____ Task inputs

-- ==== Sys2Proof/Machine/Image.lean ====
section
/-! DEFINITION. An Almanac image in flash (R439 to R441): header, section directory, trailer, sections, register records; the
checks of format, signature, target, level and version (R442). `b` is the flash address of the copy. -/

namespace Sys2Proof.Machine

open Sys2Proof

/-- A little-endian number of `n` bytes in flash. -/
def State.fl (s : State) (a n : Nat) : Nat := leNat (Mem.bytes s.mem.flash a n)

/-- IMG_LEN, and FLAGS.EXPERT, FLAGS.SET of the header (R439). -/
def State.imgLen (s : State) (b : Nat) : Nat := s.fl (b + 16) 4
def State.imgExpert (s : State) (b : Nat) : Bool := natBit (s.fl (b + 7) 1) 0
def State.imgIsSet (s : State) (b : Nat) : Bool := natBit (s.fl (b + 7) 1) 1

/-- A section: SID, flash address, LENGTH, CRC-32C (R439). -/
structure Sect where
  sid : Nat
  at_ : Nat
  len : Nat
  crc : Nat
deriving DecidableEq, Repr

/-- The section directory (R439). -/
def State.imgDir (s : State) (b : Nat) : List Sect :=
  (List.range (s.fl (b + 14) 2)).map fun i =>
    let d := b + 64 + 16 * i
    ⟨s.fl d 2, b + s.fl (d + 4) 4, s.fl (d + 8) 4, s.fl (d + 12) 4⟩

/-- The section of an SID, the first where several have it (log 59). -/
def State.sect (s : State) (b sid : Nat) : Option Sect := (s.imgDir b).find? (·.sid = sid)

/-- The image hash (R440) and the fabric hash (R347, R440). -/
def State.imgHash (s : State) (b : Nat) : BitVec 256 := Config.sha256 (Mem.bytes s.mem.flash b (s.imgLen b))
def State.fabHash (s : State) (b : Nat) : Nat :=
  match s.sect b 0x08 with
  | some x => leNat ((hashBytes (Config.sha256 (Mem.bytes s.mem.flash x.at_ x.len))).take 4)
  | none => 0

/-- Does the header have its fixed values (R439)? -/
def State.headerOk (s : State) (b : Nat) : Bool :=
  decide (s.fl b 4 = 0x4E4D4C41) && decide (s.fl (b + 4) 2 = 1) && (s.fl (b + 6) 1 = 1 || s.fl (b + 6) 1 = 2)
  && decide (s.fl (b + 7) 1 < 4) && decide (s.fl (b + 12) 2 < 4096) && decide (s.imgLen b ≤ 0x800000)
  && decide (64 + 16 * s.fl (b + 14) 2 ≤ s.imgLen b) && (s.imgIsSet b || s.fl (b + 28) 4 = 0)
  && (Mem.bytes s.mem.flash (b + 32) 32).all (· = 0)

/-- Does a directory entry name a section of the table, or one to ignore, that lies in the image and has its CRC (R439, R441)? -/
def State.sectOk (s : State) (b : Nat) (x : Sect) : Bool :=
  ((1 ≤ x.sid && x.sid ≤ 0x0E) || 0x80 ≤ x.sid) && decide ((x.at_ - b) % 8 = 0) && decide (x.at_ - b + x.len ≤ s.imgLen b)
  && decide ((crc32c (Mem.bytes s.mem.flash x.at_ x.len)).toNat = x.crc)

/-! Register records (R441) -/

/-- May a section's records name a page? -/
def sectPage (sid pg : Nat) : Bool :=
  match sid with
  | 0x07 => match pageBlock pg with
    | some (.ch, _) | some (.bank, _) | some (.spd, _) | some (.tmr, _) => true
    | _ => false
  | 0x08 => match pageBlock pg with
    | some (.fab, _) | some (.port, _) | some (.lane, _) => true
    | _ => false
  | 0x09 => match pageBlock pg with
    | some (.eth, _) => true
    | _ => false
  | 0x0B => match pageBlock pg with
    | some (.vern, _) => true
    | _ => false
  | 0x0E => match pageBlock pg with
    | some (.mer, _) | some (.evt, _) | some (.log, _) | some (.ngl, _) => true
    | _ => false
  | _ => false

/-- A register record: page, offset, value. -/
structure RegRec where
  pg : Nat
  off : Nat
  v : Word
deriving DecidableEq, Repr

def State.regRecAt (s : State) (a : Nat) : RegRec := ⟨s.fl a 2, s.fl (a + 2) 2, Mem.w32 s.mem.flash (a + 4)⟩

/-- A counted table: a 4-byte count, then entries of 8 bytes (R441). -/
def State.countedTable (s : State) (a : Nat) : List (BitVec 64) :=
  (List.range (min (s.fl a 4) 0x100000)).map fun i => Mem.w64 s.mem.flash (a + 4 + 8 * i)

/-- The `k`-th of the counted tables that start at `a`. -/
def State.kthTable (s : State) (a : Nat) : Nat → Nat
  | 0 => a
  | k + 1 =>
    let t := s.kthTable a k
    t + 4 + 8 * s.fl t 4

/-- Do the tables that a section has after its records fill what lies from `a` to its end: the four of FABRIC, or the 64 connections and two
of CONNECTIONS, none with more entries than TBL_SEL names (R375, R399, R441)? -/
def State.tablesFit (s : State) (x : Sect) (a : Nat) : Bool :=
  let t := if x.sid = 0x08 then a else a + 2048
  let n := if x.sid = 0x08 then 4 else 2
  decide (s.kthTable t n = x.at_ + x.len)
    && (List.range n).all fun k => decide (s.fl (s.kthTable t k) 4 ≤ if x.sid = 0x08 then 16384 else 8192)

/-- How many register records a section has: those before its tables, where the section has tables (log 59). -/
def State.recCount (s : State) (x : Sect) : Nat :=
  if x.sid = 0x08 || x.sid = 0x09 then
    ((List.range (x.len / 8 + 1)).find? fun n => s.tablesFit x (x.at_ + 8 * n)).getD 0
  else x.len / 8

/-- The register records of a section. -/
def State.recsOf (s : State) (x : Sect) : List RegRec := (List.range (s.recCount x)).map fun i => s.regRecAt (x.at_ + 8 * i)

/-- The sections of register records. -/
def recSids : List Nat := [0x07, 0x08, 0x09, 0x0B, 0x0E]

/-- The records of an image's section. -/
def State.sectRecs (s : State) (b sid : Nat) : List RegRec :=
  match s.sect b sid with
  | some x => s.recsOf x
  | none => []

/-- Where the tables of a section start, after its records. -/
def State.tablesAt (s : State) (x : Sect) : Nat := x.at_ + 8 * s.recCount x

/-! The sections' own lengths -/

/-- VALID level-1 entries of the MAP section (R145, R441). -/
def State.mapPages (s : State) (x : Sect) : List (Nat × Nat) :=
  (List.range 4096).filterMap fun j =>
    let e := Mem.w64 s.mem.flash (x.at_ + 8 * j)
    if l1Valid e then some (l1Ptr e, j) else none

/-- Do blocks of a partition word, a count or length, and as many units of `size` bytes fill `left` bytes from `a` (R441)? At most `fuel`. -/
def State.blocksFit (s : State) (size : Nat) : Nat → Nat → Nat → Bool
  | 0, _, left => left = 0
  | fuel + 1, a, left =>
    let n := 8 + size * s.fl (a + 4) 4
    left = 0 || (decide (n ≤ left) && s.blocksFit size fuel (a + n) (left - n))

/-- Is a section laid out as R441 says? FBPARAM, whose records are as many as the windows hold, is `ruleFb`'s. -/
def State.sectShape (s : State) (x : Sect) : Bool :=
  match x.sid with
  | 0x01 => 8 ≤ x.len && (x.len - 8) % 24 = 0 && s.fl (x.at_ + 1) 7 = 0 && (List.range ((x.len - 8) / 24)).all fun i =>
    let a := x.at_ + 8 + 24 * i
    s.fl a 1 < 16 && s.fl (a + 2) 2 = 0 && s.fl (a + 22) 2 = 0
  | 0x02 => x.len = 1024 && (List.range 16).all fun p => s.fl (x.at_ + 64 * p + 56) 4 < 2 && s.fl (x.at_ + 64 * p + 60) 4 = 0
  | 0x03 => s.blocksFit 4 (x.len / 8 + 1) x.at_ x.len
  | 0x04 => s.blocksFit 1 (x.len / 8 + 1) x.at_ x.len
  | 0x05 => x.len = 0x8000 + 4096 * (s.mapPages x).length + 4096
  | 0x0A => x.len = 8192
  | 0x0C => x.len % 64 = 0 && (List.range (x.len / 64)).all fun i =>
    s.fl (x.at_ + 64 * i + 2) 1 < 2 && s.fl (x.at_ + 64 * i + 3) 1 = 0 && s.fl (x.at_ + 64 * i + 60) 4 = 0
  | 0x0D => x.len = 4 + 36 * s.fl x.at_ 4 && (List.range (s.fl x.at_ 4)).all fun i => s.fl (x.at_ + 4 + 36 * i + 2) 2 = 0
  | 0x07 | 0x0B | 0x0E => x.len % 8 = 0 && (s.recsOf x).all fun r => sectPage x.sid r.pg && r.off % 4 = 0 && r.off < 0x1000
  | 0x08 | 0x09 => s.tablesFit x (s.tablesAt x) && (s.recsOf x).all fun r => sectPage x.sid r.pg && r.off % 4 = 0 && r.off < 0x1000
  | _ => true

/-- The sections an image must have (R441). -/
def State.mustHave (s : State) (b : Nat) : List Nat := [0x01, 0x02, 0x05, 0x0A] ++ (if s.imgIsSet b then [0x0D] else [])

/-- The first failing section of the format check; 0 for the header (R442). -/
def State.formatBad (s : State) (b : Nat) : Option Nat :=
  if !s.headerOk b then some 0
  else match (s.imgDir b).find? fun x => !s.sectOk b x || (x.sid < 0x80 && !s.sectShape x) with
    | some x => some x.sid
    | none => (s.mustHave b).find? fun k => (s.sect b k).isNone

/-- Does the trailer verify: SHA-256 of the key is ROOT_HASH, and the signature over the image hash checks (R440)? -/
def State.sigOk (s : State) (b : Nat) : Bool :=
  let t := b + s.imgLen b
  let key := Mem.bytes s.mem.flash t 64
  let root := (List.range 8).flatMap fun i => natLe 4 (s.otpWord (12 + i)).toNat
  decide (hashBytes (Config.sha256 key) = root) && Config.ecdsaOk key (Mem.bytes s.mem.flash (t + 64) 64) (s.imgHash b)

/-- Does a copy verify, so that it can be committed: format and signature, and TARGET is this slot (R440, R443, R447)? -/
def State.copyOk (s : State) (k : Nat) : Bool :=
  let b := copyAt k
  (s.formatBad b).isNone && s.sigOk b && decide (s.fl (b + 12) 2 = s.dev.slot.toNat)

end Sys2Proof.Machine
end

________

# The problem:
Could you write out, exactly as they stand, only the lines above that begin at the line with "register records; the" and stop after the line with "decide (s.fl b"?

# Exercise result:
/-! DEFINITION. An Almanac image in flash (R439 to R441): header, section directory, trailer, sections, register records; the
checks of format, signature, target, level and version (R442). `b` is the flash address of the copy. -/

namespace Sys2Proof.Machine

open Sys2Proof

/-- A little-endian number of `n` bytes in flash. -/
def State.fl (s : State) (a n : Nat) : Nat := leNat (Mem.bytes s.mem.flash a n)

/-- IMG_LEN, and FLAGS.EXPERT, FLAGS.SET of the header (R439). -/
def State.imgLen (s : State) (b : Nat) : Nat := s.fl (b + 16) 4
def State.imgExpert (s : State) (b : Nat) : Bool := natBit (s.fl (b + 7) 1) 0
def State.imgIsSet (s : State) (b : Nat) : Bool := natBit (s.fl (b + 7) 1) 1

/-- A section: SID, flash address, LENGTH, CRC-32C (R439). -/
structure Sect where
  sid : Nat
  at_ : Nat
  len : Nat
  crc : Nat
deriving DecidableEq, Repr

/-- The section directory (R439). -/
def State.imgDir (s : State) (b : Nat) : List Sect :=
  (List.range (s.fl (b + 14) 2)).map fun i =>
    let d := b + 64 + 16 * i
    ⟨s.fl d 2, b + s.fl (d + 4) 4, s.fl (d + 8) 4, s.fl (d + 12) 4⟩

/-- The section of an SID, the first where several have it (log 59). -/
def State.sect (s : State) (b sid : Nat) : Option Sect := (s.imgDir b).find? (·.sid = sid)

/-- The image hash (R440) and the fabric hash (R347, R440). -/
def State.imgHash (s : State) (b : Nat) : BitVec 256 := Config.sha256 (Mem.bytes s.mem.flash b (s.imgLen b))
def State.fabHash (s : State) (b : Nat) : Nat :=
  match s.sect b 0x08 with
  | some x => leNat ((hashBytes (Config.sha256 (Mem.bytes s.mem.flash x.at_ x.len))).take 4)
  | none => 0

/-- Does the header have its fixed values (R439)? -/
def State.headerOk (s : State) (b : Nat) : Bool :=
  decide (s.fl b 4 = 0x4E4D4C41) && decide (s.fl (b + 4) 2 = 1) && (s.fl (b + 6) 1 = 1 || s.fl (b + 6) 1 = 2)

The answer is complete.